Difficulties with Set-Notation in Taxicab Geometry

This is not about "adding sets" (though such a notion does exist—you might search the term "Minkowski sum"). Rather, the set is defined by an equation, and you are being asked to graph the set of solutions to that equation.

You might start by trying to solve this problem in a more familiar setting: let $d_{\mathrm{E}}$ denote the usual Euclidean metric, i.e. $$ d_{\mathrm{E}}\bigl( (x_1, y_1), (x_2,y_2) \bigr) = \sqrt{(x_1-x_2)^2 + (y_1-y_2)^2}. $$ Then, given two points $A$ and $B$, the set $$\{ P \mid d_{\mathrm{E}}(P,A) + d_{\mathrm{E}}(P,B) = d_{\mathrm{E}}(A,B)\} $$ is the collection of all points $P$ such that the sum of the distances from $P$ to $A$ and $B$ is equal to the distance from $A$ to $B$. Geometrically, this is the collection of all points $P$ which form a "triangle" where the length of the longest side is equal to the sum of the lengths of the other two sides. Such a triangle is degenerate, and the figure formed is simply the segment $\overline{AB}$.

A reasonable exercise would be to verify this algebraically, using the definition of the metric.

The taxicab metric is defined differently. The intuition is that it is the distance that a cab would have to travel from one point to another if it is restricted to traveling only in directions parallel to the axes (it is restricted to driving on streets that form a grid). This can be written as

$$ d_{\mathrm{T}}\bigl( (x_1, y_1), (x_2, y_2) \bigr) = \lvert x_1 - x_2\rvert + \lvert y_1 - y_2\rvert. $$

Observe that \begin{align} &d_{\mathrm{T}}(P,A) + d_{\mathrm{T}}(P,B) = d_{\mathrm{T}}(A,B) \\ &\qquad\iff \left( \lvert x_P - x_A\rvert + \lvert y_P - y_A\rvert \right) + \left( \lvert x_P - x_B \rvert + \lvert y_P - y_B\rvert \right) = \lvert x_A - x_B \rvert + \lvert y_A - y_B \rvert, \end{align} where $A = (x_A, y_A)$, $B = (x_B, y_B)$, and $P = (x_P, y_P)$. It can be shown that this holds if and only if $x_P$ is between $x_A$ and $x_B$ and $y_P$ is between $y_A$ and $y_B$. That is, either $$ x_A \le x_P \le x_B \qquad\text{or}\qquad x_A \ge x_P \ge x_B, $$ with a similar condition on the $y$-coordinates. In other words, if $P$ is located both horizontally and vertically between $A$ and $B$, then the taxicab distance from $A$ to $B$ will be equal to the sum of the taxicab distances from $P$ to each of the other two points.

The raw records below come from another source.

-- ==== Sys2Proof/Machine/Party.lean ====
section
/-!
DEFINITION. Operations on parties and contexts (16 R363 to R367, R370): PCTL SUSPEND, RESTORE, END and ABORTX with the save image, CTXCTL CREATE,
RETIRE and SETRANK. A party off its core keeps its entry of the state, with a die number of 4 or more; its register blocks, its scratch bytes and its
futures are read from the image (log 29).
-/

namespace Sys2Proof.Machine

/-! ### Naming a party (16 R364) -/

/-- The fields of PCTL and of CTXCTL; the reserved ones read as zero (00 R7). -/
def pctlFields : List (Nat × Nat) := [(63, 49), (38, 22)]
def ctxctlFields : List (Nat × Nat) := [(63, 62), (22, 0)]

def pctlOp (v : DWord) : Nat := fld v 63 61
def pctlCore (v : DWord) : CoreRef := ⟨fld v 60 59, fld v 58 53⟩
def pctlSlot (v : DWord) : Nat := fld v 52 49
def pctlArea (v : DWord) : Nat := fld v 38 22 * 2 ^ 22
def areaSize : Nat := 2 ^ 22

/-- Result codes of PSTAT. -/
inductive PartyCode | ok | self | atS | noParty | badImg | noRoom | badArea
  deriving DecidableEq, Repr
def PartyCode.code : PartyCode → Nat
  | .ok => 0 | .self => 1 | .atS => 2 | .noParty => 3 | .badImg => 4 | .noRoom => 5 | .badArea => 6

def State.partyAt (s : State) (c : CoreRef) (slot : Nat) : Option Party :=
  (s.partiesOn c).find? fun p => p.slot == slot && !p.retired && p.image.isNone

def State.setPstat (s : State) (v : DWord) (k : PartyCode) (n : Nat) : State :=
  { s with sys := { s.sys with pctl := v &&& fieldMask pctlFields, pstat := w64 (n * 256 + k.code) } }

/-! ### Suspension sets (16 R363) -/

/-- Two cores whose Mills are linked in one chain. -/
def State.chained (s : State) (c d : CoreRef) : Bool :=
  c.die == d.die && (match (s.core c).mill.link, (s.core d).mill.link with
    | some k, some l => k.head == l.head
    | _, _ => false)

def partyBefore (p q : Party) : Bool := decide (coreKey p.core < coreKey q.core ∨ (p.core = q.core ∧ p.slot < q.slot))

/-- The closure of a set of parties, by uid, in `fuel` rounds. -/
def State.closeSet (s : State) : Nat → List Nat → List Nat
  | 0, us => us
  | n + 1, us =>
    let ps := us.filterMap s.party?
    let near := fun (q : Party) => ps.any fun p => p.uid == q.uid || (s.unitOf p).any (fun u => u.uid == q.uid) || (p.core != q.core && s.chained p.core q.core) ||
      (p.core == q.core && (s.core p.core).mill.link.isSome)
    s.closeSet n ((s.parties.filter fun q => !q.retired && q.image.isNone && near q).map (·.uid))

/-- The suspension set of a party, by ascending (die, core) and slot. -/
def State.suspendSet (s : State) (p : Party) : List Party :=
  let us := s.closeSet s.parties.length [p.uid]
  let ps := us.filterMap s.party?
  let rank := fun i => match ps[i]? with
    | some p => coreKey p.core * 16 + p.slot
    | none => 0
  (sortBy rank (List.range ps.length)).filterMap fun i => ps[i]?

/-- The save areas of a set lie in one stack, and in no reuse arena. -/
def State.areasOk (s : State) (area n : Nat) : Bool :=
  let len := n * areaSize
  decide (area + len ≤ devTop ∧ area / 2 ^ 36 = (area + max len 1 - 1) / 2 ^ 36) && !s.inArena area len

/-! ### SUSPEND: stopping (16 R365 steps 1 to 4) -/

/-- Take a party's transfers that have not started, and its requests that still wait, out of their queues (12 R266). -/
def State.takePorts (s : State) (p : Party) : State :=
  let k := s.core p.core
  let reqs := k.waiting.filter fun r => r.uid == p.uid && (match r with | .gang _ _ _ _ => false | _ => true)
  let ports := (k.urgent ++ k.normal).filter fun c => c.uid == p.uid
  let s := s.onCore p.core fun k => { k with
    urgent := k.urgent.filter fun c => c.uid != p.uid, normal := k.normal.filter fun c => c.uid != p.uid
    waiting := k.waiting.filter fun r => r.uid != p.uid }
  s.onParty p.uid fun p => { p with saved := p.saved ++ ports.map EngineReq.port ++ reqs }

/-- A slot command that waits at its start (11 R247). -/
def State.waitsSlot (s : State) (id : Nat) : Bool := s.dies.any fun d => d.slots.any fun e => e.waiting.contains id

/-- A Mill queue whose head cannot start for now: behind an offered join, at a slot another command holds, or at a member of a chain. -/
def State.millStuck (s : State) (c : CoreRef) : Bool :=
  let m := (s.core c).mill
  m.isMember || m.streaming.any (·.offered) || m.queue.any fun x => s.waitsSlot x.id

/-- A party still owes registers the results of Mill commands it was accepted for. -/
def State.owesResults (s : State) (uid : Nat) : Bool := s.flight.any fun a => a.uid == uid && a.op.isLater && a.open_

/-- Take a party's Mill commands that have not started out of their queue (07 R169): once none of them is to give an outstanding result, which is
written before the save (03 R70, 16 R365 step 2); where the queue is stuck the result is discarded (log 26). -/
def State.takeMill (s : State) (p : Party) : State :=
  if s.owesResults p.uid && !s.millStuck p.core then s else
  let k := s.core p.core
  let idle := fun (r : MillRun) => r.cmd.uid == p.uid && r.offered
  let cmds := (k.mill.streaming.toList.filter idle).map (·.cmd) ++ k.mill.queue.filter fun c => c.uid == p.uid
  let items := cmds.filterMap (·.item)
  let s := s.onMill p.core fun m => { m with
    queue := m.queue.filter fun c => c.uid != p.uid
    streaming := if m.streaming.any idle then none else m.streaming }
  let s := s.leaveSlots (cmds.map (·.id))
  let s : State := { s with flight := s.flight.filter fun a => !(a.uid == p.uid && a.op.isLater && a.open_ && items.contains a.insn) }
  s.onParty p.uid fun p => { p with saved := cmds.map (fun c => .mill { c with item := none }) ++ p.saved }
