-- ==== Sys2Proof/Machine/Steward.lean ====
section
/-!
DEFINITION. The edge of the device (17): device reset, boot images, ports and their protection layer, the gateway, the host's window, and
the Steward's mailbox.
-/

namespace Sys2Proof.Machine

/-! ### Device reset and start-up (00 R8, 17 R386, R373) -/

/-- DEVICE_RESET (00 R8): every item at its reset value. Fuses and what the Steward has found of the cores stay (log 5); so do the model's
agenda and what has already been handed out. -/
def execDeviceReset (s : State) : Out :=
  let die := fun (d : Die) => { Die.reset with coreMap := d.coreMap, avail := d.avail, spare := d.spare }
  .next { State.reset with
    dies := s.dies.map die
    steward := { Steward.reset with devfeat := setField s.steward.devfeat 36 36 0, lifecycle := s.steward.lifecycle }
    sent := s.sent, draws := s.draws, agenda := s.agenda }

/-- The bytes of a 256-bit register, and back: the first byte is the most significant, as SHA-256 writes a digest. -/
def bytes256 (x : BitVec 256) : List Byte := (leBytes 32 x.toNat).reverse
def of256 (bs : List Byte) : BitVec 256 := BitVec.ofNat 256 (leNat bs.reverse)

/-- Extend a measurement register (17 R386). -/
def Steward.extendM (w : Steward) (i : Nat) (digest : BitVec 256) : Steward :=
  { w with m := w.m.set i (sha256 (bytes256 (w.m.getD i 0) ++ bytes256 digest)) }

def State.onSteward (s : State) (f : Steward → Steward) : State := { s with steward := f s.steward }

/-- BOOT_IMAGE_LOAD (17 R386): images load in order, m0 to m5; one whose signature fails is measured and ends the sequence. -/
def execBootImageLoad (i : Nat) (image sig : List Byte) (s : State) : Out :=
  let w := s.steward
  if w.offline ∨ i ≠ w.boot ∨ 5 < i then .next s
  else
    let digest := sha256 image
    let ok := Config.ecdsaVerify w.lifecycle digest sig
    .next (s.onSteward fun w => { (w.extendM i digest) with boot := if ok then i + 1 else i, offline := !ok })

/-- FUSE_PROGRAMMING (17 R373): a lifecycle event, which m6 measures; its digest is not given (log 35). -/
def execFuseProgramming (lc : Nat) (s : State) : Out :=
  let digest := BitVec.ofNat 256 (((List.range 4).map fun k => (Config.freeWord (s.draws + k)).toNat * 2 ^ (64 * k)).sum)
  let s : State := { s with draws := s.draws + 4 }
  .next (s.onSteward fun w => { (w.extendM 6 digest) with lifecycle := lc % 8 })

/-! ### Ports (17 R376 to R380) -/

def State.port (s : State) (k : Nat) : Port := sget {} s.ports k
def State.setPort (s : State) (k : Nat) (p : Port) : State := { s with ports := sset {} s.ports k p }

/-- A LINK event record (16 R352, R361). -/
def State.linkRecord (s : State) (port cause : Nat) : State := s.event unitSteward (w64 cause) 0x36 port {}

/-- A port goes down: its status, a record and a notice (17 R377). -/
def State.portDown (s : State) (k cause : Nat) : State :=
  ((s.setPort k { s.port k with up := false, cause := cause, down := true }).linkRecord k cause).notice 1 k cause

/-- The Steward acts on a port unless it waits with a record that found no room (16 R361); then it does so later. -/
def State.byStewardNow (s : State) (i : Instr) (o : Out) : Out := if s.unitBlocked unitSteward then .next (s.later i) else o

/-- LINK_START (17 R380, R379, 15 R330): fresh keys, and every protection counter at 0; a port that had gone down is recorded with ADDR 0 (17 R377). A
far end that fails verification keeps the port down, DOWNCAUSE 4; out of service no port goes up (17 R386). -/
def execLinkStart (port : Nat) (verified : Bool) (keyTx keyRx : BitVec 256) (linkids : LinkIds) (prot : Bool) (width : Nat) (s : State) : Out :=
  if 24 ≤ port ∨ s.steward.offline then .next s
  else s.byStewardNow (.linkStart port verified keyTx keyRx linkids prot width) (
    if !verified then .next (s.portDown port 4)
    else
      let s' := s.setPort port { up := true, width := width % 8, prot := prot, keyTx := some keyTx, keyRx := some keyRx, linkids := linkids }
      let s' := if (s.port port).down then s'.linkRecord port 0 else s'
      .next (s'.notice 2 port (width % 8)))

/-- LINK_DOWN (17 R377): 1 loss of signal, 2 retrain failure, 3 after 16 authentication failures. -/
def execLinkDown (port cause : Nat) (s : State) : Out :=
  let p := s.port port
  if p.up && decide (port < 24 ∧ 1 ≤ cause ∧ cause ≤ 3) && (cause != 3 || decide (16 ≤ p.fails.length)) then
    s.byStewardNow (.linkDown port cause) (.next (s.portDown port cause))
  else .next s

/-- LANE_LOSS (17 R376): a UALink port with `good` good lanes; below two it goes down, by a retrain failure. -/
def execLaneLoss (port good : Nat) (s : State) : Out :=
  let p := s.port port
  if !p.up ∨ 16 ≤ port ∨ 4 ≤ good then .next s
  else if good < 2 then s.byStewardNow (.laneLoss port good) (.next (s.portDown port 2))
  else .next (s.setPort port { p with width := 2 })

/-- The IV of a flit slot: the direction's LINKID above the slot's number (17 R378). -/
def flitIv (linkid : BitVec 32) (slot : DWord) : BitVec 96 := linkid ++ slot

/-- FLIT_TRANSMIT (17 R378, R379): a protected slot is sealed under TXSEQ, which advances; at 2^62 the link restarts. -/
def execFlitTransmit (port : Nat) (header payload : List Byte) (s : State) : Out :=
  let p := s.port port
  if !p.up then .next s
  else if !p.prot then .next (s.emit (.flit port 0 payload 0))
  else match p.keyTx with
    | none => .next s
    | some k =>
      let (c, tag) := Config.gcmSeal k (flitIv p.linkids.tx p.txseq) header payload
      let next := p.txseq + 1
      let s := s.emit (.flit port p.txseq c tag)
      if next.toNat = 2 ^ 62 then .next (s.setPort port { p with up := false, keyTx := none, keyRx := none, txseq := 0, rxseq := 0, fails := [] })
      else .next (s.setPort port { p with txseq := next })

To get some intuition for this, suppose that $A$ is to the northwest of $B$. To get from $A$ to $B$, a taxi can drive east until it is due north of $B$, and then drive south directly to $B$. If $P$ is any point southeast of $A$ and northwest of $B$, then the another cab could drive due east to a point directly north of $P$, drive due south to $P$, then go due east to a point due north of $B$, and finally drive due south to $B$. Both taxis will have driven the same distance: the distance east from $A$ to $B$, and the distance east from $A$ to $B$.

Thus any point $P$ in a rectangle with opposite vertices at $A$ and $B$, and sides parallel to the axes, will satisfy the given identity. So the desired set is a rectangle.

As @XanderHenderson notes in his excellent answer, this is not about adding sets, it's about adding distances - in this case taxicab distances. It's not about circles either.

One way to think of the set in your question is that given fixed points $A$ and $B$, it contains all the points $P$ you can visit on a trip from $A$ to $B$ without making the total trip any longer.